Initial commit

2025-11-30 08:30:10 +08:00
commit f0bd18fb4e
824 changed files with 331919 additions and 0 deletions
--- a/skills/torch_geometric/references/transforms_reference.md
+++ b/skills/torch_geometric/references/transforms_reference.md
@@ -0,0 +1,679 @@
+# PyTorch Geometric Transforms Reference
+
+This document provides a comprehensive reference of all transforms available in `torch_geometric.transforms`.
+
+## Overview
+
+Transforms modify `Data` or `HeteroData` objects before or during training.

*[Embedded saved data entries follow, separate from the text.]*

-- ==== Sys2Proof/Word.lean ====
section
/-! DEFINITION. The word types of Pasyn: a byte, a list of bytes, and the widths the manual names (R11: every
multi-byte value is little-endian). Field extraction and byte order stand in Machine/Ops.lean. -/

namespace Sys2Proof

/-- One byte. -/
abbrev Byte := BitVec 8

/-- A string of bytes, lowest address first. -/
abbrev Bytes := List (BitVec 8)

/-- A 32-bit word: an FP32 value, an I32 lane, a count (R75). -/
abbrev W32 := BitVec 32

/-- A 64-bit word: a scalar or an address register (R75). -/
abbrev W64 := BitVec 64

end Sys2Proof
end

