-- ==== Sys2Proof/Syntax.lean ====
section
/-! DEFINITION. The commands of the block: one constructor of `Instr` per row of spec/opcode_table.json, with the
row's operands, and the records those operands are made of. A row of a slot instruction (03) names the spar whose
bundle reaches issue and the common fields (Table 3-3) of the slot that carries it; the bundle itself is the one in
the spar's instruction store. A row whose payload already stands in the state (a frame among the delivered packets,
a command record at a unit) carries only what selects it. -/

namespace Sys2Proof

/-- Common slot fields beside OP (03 Table 3-3, R70). -/
structure Fields where
  /-- [119] guard enabled (R72) -/
  gen : Bool := false
  /-- [118] the slot executes when the guard register is zero -/
  gneg : Bool := false
  /-- [117:112] guard register -/
  greg : BitVec 6 := 0
  /-- [111:104] modifiers -/
  mod : BitVec 8 := 0
  /-- [103:96] destination register index -/
  d : BitVec 8 := 0
  /-- [95:88] first source register index -/
  a : BitVec 8 := 0
  /-- [87:80] second source register index -/
  b : BitVec 8 := 0
  /-- [79:72] third source register index -/
  c : BitVec 8 := 0
  /-- [71:64] extension: predicate, mask, loop or scalar register index -/
  x : BitVec 8 := 0
  /-- [63:0] immediate -/
  imm : BitVec 64 := 0
deriving DecidableEq, Repr

/-- One slot of a bundle: OP and the common fields (03 R70). OP = 0 is the no-operation (R71). -/
structure SlotWord where
  /-- [127:120] opcode -/
  op : BitVec 8 := 0
  /-- the common fields -/
  f : Fields := {}
deriving DecidableEq, Repr

/-- What the error-correcting code of a dome finds in a line it reads (10 R306, Table 10-3). -/
inductive LineErr where
  /-- no error -/
  | clean
  /-- an error confined to one die -/
  | oneDie (die : Nat)
  /-- an error confined to two dies -/
  | twoDies (d1 d2 : Nat)
  /-- any other error the code detects -/
  | other
  /-- any other error the code does not detect: the line reads as these bytes -/
  | undetected (data : List (BitVec 8))
deriving DecidableEq, Repr

/-- The source of a dictionary request (13 R388). -/
inductive Requester where
  /-- the CXL mailbox -/
  | cxl
  /-- a Shroud request from this SLID -/
  | shroud (lid : Nat)
  /-- MCTP over I3C, from this endpoint -/
  | mctp (eid : Nat)
deriving DecidableEq, Repr

/-- A Merec request without its OP, which the row gives (13 Table 13-5). -/
structure Merec where
  /-- [0] LAST of FLAGS -/
  last : Bool := false
  /-- TOKEN -/
  token : Nat := 0
  /-- INDEX -/
  index : Nat := 0
  /-- SUB -/
  sub : Nat := 0
  /-- QSEL -/
  qsel : Nat := 0
  /-- OFFSET -/
  offset : Nat := 0
  /-- LENGTH -/
  length : Nat := 0
  /-- DATA -/
  data : List (BitVec 8) := []
deriving DecidableEq, Repr

/-- How a self-test ends (14 R421, R432). -/
inductive TestResult where
  /-- both signatures pass -/
  | pass
  /-- passes at the nominal cycle, fails at the shortened one -/
  | marginal
  /-- fails at the nominal cycle: failing pattern and signature (Table 14-2) -/
  | fail (pattern sig : Nat)
  /-- the cause lies outside the device -/
  | external
deriving DecidableEq, Repr

/-- One poll of a rail group over AVSBus (15 R447, R448). -/
structure AvsReading where
  /-- a frame with a valid answer came, repeats included (R448) -/
  valid : Bool := true
  /-- rail voltage, mV -/
  volt : Nat := 0
  /-- rail current, A -/
  cur : Nat := 0
  /-- regulator temperature, degrees C -/
  temp : Int := 0
  /-- status word -/
  status : Nat := 0
deriving DecidableEq, Repr

/-- A Shroud packet (11 R330). -/
structure Packet where
  /-- DLID -/
  dlid : Nat := 0
  /-- SLID -/
  slid : Nat := 0
  /-- KIND -/
  kind : Nat := 0
  /-- HOPS -/
  hops : Nat := 0
  /-- QDST -/
  qdst : Nat := 0
  /-- QSRC -/
  qsrc : Nat := 0
  /-- FLOW -/
  flow : Nat := 0
  /-- virtual lane of its flits -/
  vl : Nat := 0
  /-- payload bytes -/
  payload : List (BitVec 8) := []
deriving DecidableEq, Repr

/-- A TRAIN message (11 Table 11-3). -/
structure TrainMsg where
  /-- protocol version -/
  ver : Nat := 1
  /-- sender's LID -/
  lid : Nat := 0
  /-- sender's port -/
  port : Nat := 0
  /-- role -/
  role : Nat := 0
  /-- pool of each lane -/
  pools : List Nat := []
deriving DecidableEq, Repr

Apply them via:
+
+```python
+# During dataset loading
+dataset = MyDataset(root='/tmp', transform=MyTransform())
+
+# Apply to individual data
+transform = MyTransform()
+data = transform(data)
+
+# Compose multiple transforms
+from torch_geometric.transforms import Compose
+transform = Compose([Transform1(), Transform2(), Transform3()])
+```
+
+## General Transforms
+
+### NormalizeFeatures
+**Purpose**: Row-normalizes node features to sum to 1
+**Use case**: Feature scaling, probability-like features
+```python
+from torch_geometric.transforms import NormalizeFeatures
+transform = NormalizeFeatures()
+```
+
+### ToDevice
+**Purpose**: Transfers data to specified device (CPU/GPU)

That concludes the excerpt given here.